Sono stati presentati a Dolceacqua e online in live streaming su Facebook e YouTube i primi incoraggianti risultati delle sperimentazioni del Progetto di cooperazione CSOT (Nuove strategie di trasformazione e conservazione degli standard qualitativi nell’oliva Taggiasca in salamoia) per determinare nuove tecniche per la deamarizzazione delle olive. Il Progetto CSOT è realizzato nell’ambito della Misura 16.02 “Supporto per progetti pilota e per lo sviluppo di nuovi prodotti, pratiche, processi e tecnologie” del Programma di Sviluppo Rurale 2014-2020 della Regione Liguria. Capofila è Oroliguria, insieme a Dipartimento Agricoltura Unimol (Università degli Studi del Molise-Campobasso), FLORCOOP (ex Frantoio sociale Dol.Va.Pre. scrl) e CIPAT Imperia.
Oltre ad un folto numero di produttori, erano presenti il Prof. Gino Ciafardini, docente di Microbiologia Agraria presso il DiAAA di Campobasso dell’Università del Molise (UNIMOL), Paolo Anselmi, Presidente di Oroliguria, Pasquale Restuccia, Agronomo di CIPAT Imperia, Gianfranco Croese, Presidente Florcoop Sanremo e Stefano Roggerone, Presidente CIA Imperia.
Le strategie tecniche proposte nell’ambito del Progetto CSOT mirano a contenere e a risolvere il grave problema della comparsa del biofilm microbico sulle salamoie delle olive da mensa, microrganismi indesiderati responsabili di gravi alterazioni fisiche e sensoriali del prodotto e dannosi per la salute del consumatore.
In Liguria infatti la trasformazione dell’oliva Taggiasca come oliva da mensa, ad eccezione di pochi casi, viene ancora praticata a livello artigianale, applicando il sistema microbiologico “al naturale” stile Greco, e la deamarizzazione dei frutti, più che come processo biotecnologico, viene intesa empiricamente come sistema di stoccaggio in salamoia delle olive prima di essere consumate, senza che abbiano subito nessun controllo di processo. Ne consegue che nelle salamoie con le olive si innescano fermentazioni spontanee che, se non gestite in maniera appropriata, favoriscono la crescita di lieviti filmogeni e di muffe dannose, responsabili di alterazioni quali il rammollimento della polpa delle olive e la comparsa di gusti sgradevoli.

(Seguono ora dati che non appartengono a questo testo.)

-- ==== Sys2Proof/Machine/Internal.lean ====
section
/-! DEFINITION. The channel transitions that the table lists as rows of their own: WAITING POST, BLOCK
COMPLETE, LEAVE HALTING and LEAVE ABORTING (R10, R19, R25, R69). Each acts where its condition holds, and
changes nothing where it does not (log entry 2). -/

namespace Sys2Proof.Machine

/-- A post of channel `n` that waited can be made: the channel stands in SETTLING or HALTING and its
pending-event slot is empty (R9, R10). -/
def waitingPostDue (s : State) (n : ChannelNo) : Bool :=
  (resumedStep s n).isSome || leaveHaltingDue s n

/-- WAITING POST: the post that waited is made and the transition goes on (R10, R19, R41). -/
def execWaitingPost (n : ChannelNo) (s : State) : Host.Outcome State Fault Refusal :=
  .next (if waitingPostDue s n then
    finishChannelEvent n (leaveHalting n (resumeSettling n s)) else s)

/-- BLOCK COMPLETE: a RUNNING channel whose completion condition holds enters SETTLING at step REPORT
(R69). -/
def execBlockComplete (n : ChannelNo) (s : State) : Host.Outcome State Fault Refusal :=
  .next (if (completedBlock s n).isSome then finishChannelEvent n (completeBlock n s) else s)

/-- LEAVE HALTING: a HALTING channel with nothing to wait for posts HALTED and enters HALTED (R19). -/
def execLeaveHalting (n : ChannelNo) (s : State) : Host.Outcome State Fault Refusal :=
  .next (if leaveHaltingDue s n then finishChannelEvent n (leaveHalting n s) else s)

/-- LEAVE ABORTING: an ABORTING channel with nothing in flight posts ABORTED and enters IDLE (R25). -/
def execLeaveAborting (n : ChannelNo) (s : State) : Host.Outcome State Fault Refusal :=
  .next (if leaveAbortingDue s n then finishChannelEvent n (leaveAborting n s) else s)

end Sys2Proof.Machine
end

L’approccio tecnico-scientifico del Progetto CSOT è quello di creare le condizioni di anaerobiosi nei fermentatori (fusti di plastica con le olive in salamoia), sfruttando diverse strategie tecniche, supportate da risultati scientifici ottenuti in laboratorio, adatte alle piccole e medio aziende. Per impedire la crescita del biofilm microbico dannoso per le olive Taggiasche in salamoia sono stati previsti l’impiego di prototipi sperimentali di “gas bag” e di prototipi di “fusti incamiciati” capaci di impedire la crescita del biofilm microbico sulle salamoie dell’oliva Taggiasca.
I risultati del primo anno di sperimentazioni sono estremamente incoraggianti e, se saranno confermati al termine del secondo anno, potranno determinare nuovi scenari per la produzione e la commercializzazione dell’oliva Taggiasca in salamoia. In particolare, la presenza di biofilm nei fermentatori incamiciati è pari a 0%, mentre in quelli non incamiciati risulta ridotta del 80% nei fusti muniti di spioncino e del 69% nei fusti privi di spioncino.